◆ **Task objective**:
Below are records. Copy every line with "keeps" in it.

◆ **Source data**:

• • •

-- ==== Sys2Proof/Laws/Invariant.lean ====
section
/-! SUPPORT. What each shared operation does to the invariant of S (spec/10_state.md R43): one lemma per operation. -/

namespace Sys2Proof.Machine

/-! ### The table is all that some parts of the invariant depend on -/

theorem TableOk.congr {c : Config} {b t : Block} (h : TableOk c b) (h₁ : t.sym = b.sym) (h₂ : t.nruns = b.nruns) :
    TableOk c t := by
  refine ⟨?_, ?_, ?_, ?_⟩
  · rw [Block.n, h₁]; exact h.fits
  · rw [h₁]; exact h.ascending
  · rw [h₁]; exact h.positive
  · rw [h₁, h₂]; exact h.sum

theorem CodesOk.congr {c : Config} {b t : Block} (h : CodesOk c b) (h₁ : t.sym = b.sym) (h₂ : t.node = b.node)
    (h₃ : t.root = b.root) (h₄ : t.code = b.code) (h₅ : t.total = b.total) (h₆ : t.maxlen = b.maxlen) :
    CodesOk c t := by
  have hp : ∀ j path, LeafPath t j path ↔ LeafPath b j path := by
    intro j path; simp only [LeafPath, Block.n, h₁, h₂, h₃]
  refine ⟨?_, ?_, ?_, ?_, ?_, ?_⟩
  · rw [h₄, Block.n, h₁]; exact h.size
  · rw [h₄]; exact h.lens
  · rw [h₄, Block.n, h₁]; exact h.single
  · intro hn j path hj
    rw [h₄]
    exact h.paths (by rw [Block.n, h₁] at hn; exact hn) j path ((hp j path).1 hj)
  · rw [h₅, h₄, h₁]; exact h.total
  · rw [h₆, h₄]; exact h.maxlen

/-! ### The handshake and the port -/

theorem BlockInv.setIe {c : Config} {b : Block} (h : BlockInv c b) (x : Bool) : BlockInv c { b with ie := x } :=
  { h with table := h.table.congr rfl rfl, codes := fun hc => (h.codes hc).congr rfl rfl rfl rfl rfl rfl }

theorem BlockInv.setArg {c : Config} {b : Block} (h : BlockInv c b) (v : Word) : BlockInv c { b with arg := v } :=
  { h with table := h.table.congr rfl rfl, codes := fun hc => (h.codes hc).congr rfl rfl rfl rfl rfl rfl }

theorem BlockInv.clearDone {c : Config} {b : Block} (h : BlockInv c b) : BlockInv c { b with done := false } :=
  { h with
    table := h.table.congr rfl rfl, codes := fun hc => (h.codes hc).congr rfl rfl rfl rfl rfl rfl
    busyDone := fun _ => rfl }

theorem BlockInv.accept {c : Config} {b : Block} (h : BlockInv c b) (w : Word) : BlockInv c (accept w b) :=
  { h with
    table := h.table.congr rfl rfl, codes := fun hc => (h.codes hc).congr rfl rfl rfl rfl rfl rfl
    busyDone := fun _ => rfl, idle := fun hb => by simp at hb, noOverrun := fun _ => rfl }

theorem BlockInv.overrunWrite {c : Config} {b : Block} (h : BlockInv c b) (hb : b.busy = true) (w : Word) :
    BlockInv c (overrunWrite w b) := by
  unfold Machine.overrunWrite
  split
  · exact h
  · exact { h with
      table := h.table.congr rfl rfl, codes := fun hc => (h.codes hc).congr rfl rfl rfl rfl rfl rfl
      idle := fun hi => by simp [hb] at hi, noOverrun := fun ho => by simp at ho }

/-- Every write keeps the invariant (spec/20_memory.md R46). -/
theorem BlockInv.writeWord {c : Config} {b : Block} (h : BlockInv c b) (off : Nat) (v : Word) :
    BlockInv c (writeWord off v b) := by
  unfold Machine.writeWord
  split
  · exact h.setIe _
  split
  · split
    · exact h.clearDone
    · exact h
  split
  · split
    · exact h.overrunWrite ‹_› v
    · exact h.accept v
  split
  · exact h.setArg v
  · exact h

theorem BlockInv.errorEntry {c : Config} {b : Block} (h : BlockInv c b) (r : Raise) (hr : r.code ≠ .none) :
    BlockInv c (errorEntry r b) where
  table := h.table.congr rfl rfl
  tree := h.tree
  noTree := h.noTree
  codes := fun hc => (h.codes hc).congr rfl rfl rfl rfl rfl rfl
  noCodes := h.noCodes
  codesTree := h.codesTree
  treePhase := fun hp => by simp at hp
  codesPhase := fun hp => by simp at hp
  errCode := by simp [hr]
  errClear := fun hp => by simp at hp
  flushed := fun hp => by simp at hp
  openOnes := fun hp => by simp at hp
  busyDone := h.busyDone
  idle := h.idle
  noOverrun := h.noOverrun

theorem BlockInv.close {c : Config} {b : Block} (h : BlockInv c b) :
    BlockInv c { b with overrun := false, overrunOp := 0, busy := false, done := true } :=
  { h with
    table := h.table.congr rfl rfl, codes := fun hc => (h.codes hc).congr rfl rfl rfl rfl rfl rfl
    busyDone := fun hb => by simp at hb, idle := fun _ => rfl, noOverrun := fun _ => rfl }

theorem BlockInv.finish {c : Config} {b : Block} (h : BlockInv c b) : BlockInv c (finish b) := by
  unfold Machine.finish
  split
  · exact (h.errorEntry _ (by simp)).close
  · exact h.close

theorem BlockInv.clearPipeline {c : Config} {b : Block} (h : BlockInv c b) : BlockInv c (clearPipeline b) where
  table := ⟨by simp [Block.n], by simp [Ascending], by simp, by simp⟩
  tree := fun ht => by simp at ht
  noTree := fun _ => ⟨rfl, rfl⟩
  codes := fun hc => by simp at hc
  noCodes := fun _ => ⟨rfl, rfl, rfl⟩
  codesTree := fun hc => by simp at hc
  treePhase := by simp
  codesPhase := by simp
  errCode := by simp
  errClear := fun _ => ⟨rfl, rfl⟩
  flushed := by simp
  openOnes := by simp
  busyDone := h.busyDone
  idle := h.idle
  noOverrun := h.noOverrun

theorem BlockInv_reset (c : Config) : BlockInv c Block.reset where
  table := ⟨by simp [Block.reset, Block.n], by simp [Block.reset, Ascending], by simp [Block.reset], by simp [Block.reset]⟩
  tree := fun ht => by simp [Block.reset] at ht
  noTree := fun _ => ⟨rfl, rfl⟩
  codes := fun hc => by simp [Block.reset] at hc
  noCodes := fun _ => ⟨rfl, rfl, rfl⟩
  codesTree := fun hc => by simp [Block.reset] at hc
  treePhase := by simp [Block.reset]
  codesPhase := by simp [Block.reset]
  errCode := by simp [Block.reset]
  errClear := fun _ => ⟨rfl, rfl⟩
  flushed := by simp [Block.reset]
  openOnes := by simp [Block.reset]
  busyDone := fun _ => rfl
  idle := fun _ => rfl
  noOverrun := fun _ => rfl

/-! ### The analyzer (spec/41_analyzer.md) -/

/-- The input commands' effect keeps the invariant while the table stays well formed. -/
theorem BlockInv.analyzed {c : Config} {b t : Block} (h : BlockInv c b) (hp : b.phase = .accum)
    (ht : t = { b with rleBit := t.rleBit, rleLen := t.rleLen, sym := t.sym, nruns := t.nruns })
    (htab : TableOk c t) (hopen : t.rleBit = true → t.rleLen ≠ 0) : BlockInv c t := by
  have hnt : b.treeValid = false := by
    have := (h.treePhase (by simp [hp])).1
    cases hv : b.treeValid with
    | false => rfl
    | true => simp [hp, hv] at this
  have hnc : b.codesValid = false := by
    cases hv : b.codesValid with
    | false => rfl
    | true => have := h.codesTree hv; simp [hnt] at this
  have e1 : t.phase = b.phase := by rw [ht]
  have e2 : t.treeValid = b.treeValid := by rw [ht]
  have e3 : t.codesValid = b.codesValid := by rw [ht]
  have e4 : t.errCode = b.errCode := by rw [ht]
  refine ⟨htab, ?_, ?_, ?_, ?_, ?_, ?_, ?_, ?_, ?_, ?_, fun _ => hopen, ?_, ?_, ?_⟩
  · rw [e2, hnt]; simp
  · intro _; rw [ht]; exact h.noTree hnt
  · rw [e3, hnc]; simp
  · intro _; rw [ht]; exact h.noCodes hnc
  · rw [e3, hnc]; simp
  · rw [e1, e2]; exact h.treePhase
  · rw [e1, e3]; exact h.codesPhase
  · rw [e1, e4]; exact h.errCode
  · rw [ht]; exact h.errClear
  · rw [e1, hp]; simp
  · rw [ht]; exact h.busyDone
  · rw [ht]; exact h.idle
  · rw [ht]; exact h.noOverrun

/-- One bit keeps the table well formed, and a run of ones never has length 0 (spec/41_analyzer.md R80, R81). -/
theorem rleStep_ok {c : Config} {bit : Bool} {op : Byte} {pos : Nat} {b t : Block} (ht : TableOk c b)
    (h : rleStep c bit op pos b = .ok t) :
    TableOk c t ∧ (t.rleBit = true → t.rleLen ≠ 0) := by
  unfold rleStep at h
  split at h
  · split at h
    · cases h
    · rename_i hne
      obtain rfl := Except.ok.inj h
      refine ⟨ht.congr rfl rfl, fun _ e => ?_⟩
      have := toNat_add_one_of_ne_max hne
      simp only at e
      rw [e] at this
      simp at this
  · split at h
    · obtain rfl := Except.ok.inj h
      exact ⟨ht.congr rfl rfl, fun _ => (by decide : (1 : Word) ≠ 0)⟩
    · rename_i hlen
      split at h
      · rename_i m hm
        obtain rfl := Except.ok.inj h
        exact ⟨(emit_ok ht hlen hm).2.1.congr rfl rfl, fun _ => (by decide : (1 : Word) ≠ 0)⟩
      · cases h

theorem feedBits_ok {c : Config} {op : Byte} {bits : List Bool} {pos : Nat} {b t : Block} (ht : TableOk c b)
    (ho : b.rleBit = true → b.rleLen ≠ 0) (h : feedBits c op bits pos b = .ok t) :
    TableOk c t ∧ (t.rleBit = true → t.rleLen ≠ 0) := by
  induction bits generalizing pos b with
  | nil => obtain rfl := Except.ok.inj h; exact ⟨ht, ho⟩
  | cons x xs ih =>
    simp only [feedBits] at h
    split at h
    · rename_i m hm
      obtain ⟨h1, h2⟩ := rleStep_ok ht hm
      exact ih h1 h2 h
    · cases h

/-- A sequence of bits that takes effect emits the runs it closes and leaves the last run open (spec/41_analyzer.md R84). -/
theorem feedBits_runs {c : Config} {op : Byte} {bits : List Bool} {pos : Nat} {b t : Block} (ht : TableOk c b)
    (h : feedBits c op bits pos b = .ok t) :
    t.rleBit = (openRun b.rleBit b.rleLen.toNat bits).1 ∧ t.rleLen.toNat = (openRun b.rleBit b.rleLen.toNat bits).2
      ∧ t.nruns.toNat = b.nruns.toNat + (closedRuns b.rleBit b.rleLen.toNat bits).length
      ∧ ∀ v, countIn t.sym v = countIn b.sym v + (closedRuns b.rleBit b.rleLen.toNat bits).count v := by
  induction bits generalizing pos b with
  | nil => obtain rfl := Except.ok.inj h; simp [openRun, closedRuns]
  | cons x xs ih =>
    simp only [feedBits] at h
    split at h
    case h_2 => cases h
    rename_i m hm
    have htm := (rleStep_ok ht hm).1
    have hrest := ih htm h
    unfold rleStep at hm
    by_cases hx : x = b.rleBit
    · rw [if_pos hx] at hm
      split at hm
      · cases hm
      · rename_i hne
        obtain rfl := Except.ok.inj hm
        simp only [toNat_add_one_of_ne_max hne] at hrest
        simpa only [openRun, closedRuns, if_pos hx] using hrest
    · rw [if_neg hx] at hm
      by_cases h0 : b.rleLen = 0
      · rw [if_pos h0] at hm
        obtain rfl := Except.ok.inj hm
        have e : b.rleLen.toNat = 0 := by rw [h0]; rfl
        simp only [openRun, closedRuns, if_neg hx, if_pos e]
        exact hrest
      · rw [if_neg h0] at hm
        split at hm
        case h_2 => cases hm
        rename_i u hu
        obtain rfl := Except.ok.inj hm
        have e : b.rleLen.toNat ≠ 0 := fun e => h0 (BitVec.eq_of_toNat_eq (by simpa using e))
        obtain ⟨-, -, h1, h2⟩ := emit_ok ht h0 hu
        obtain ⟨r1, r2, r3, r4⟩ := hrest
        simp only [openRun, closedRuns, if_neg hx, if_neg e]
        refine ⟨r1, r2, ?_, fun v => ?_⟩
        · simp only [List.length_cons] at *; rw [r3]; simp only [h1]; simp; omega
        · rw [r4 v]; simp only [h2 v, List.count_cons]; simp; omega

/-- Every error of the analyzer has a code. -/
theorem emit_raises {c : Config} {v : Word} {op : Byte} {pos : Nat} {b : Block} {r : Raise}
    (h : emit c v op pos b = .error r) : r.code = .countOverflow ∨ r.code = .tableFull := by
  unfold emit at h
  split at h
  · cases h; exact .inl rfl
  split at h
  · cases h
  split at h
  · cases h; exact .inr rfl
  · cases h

• • •

◆ **Task output**:
/-- Every write keeps the invariant (spec/20_memory.md R46). -/
/-- The input commands' effect keeps the invariant while the table stays well formed. -/
/-- One bit keeps the table well formed, and a run of ones never has length 0 (spec/41_analyzer.md R80, R81). -/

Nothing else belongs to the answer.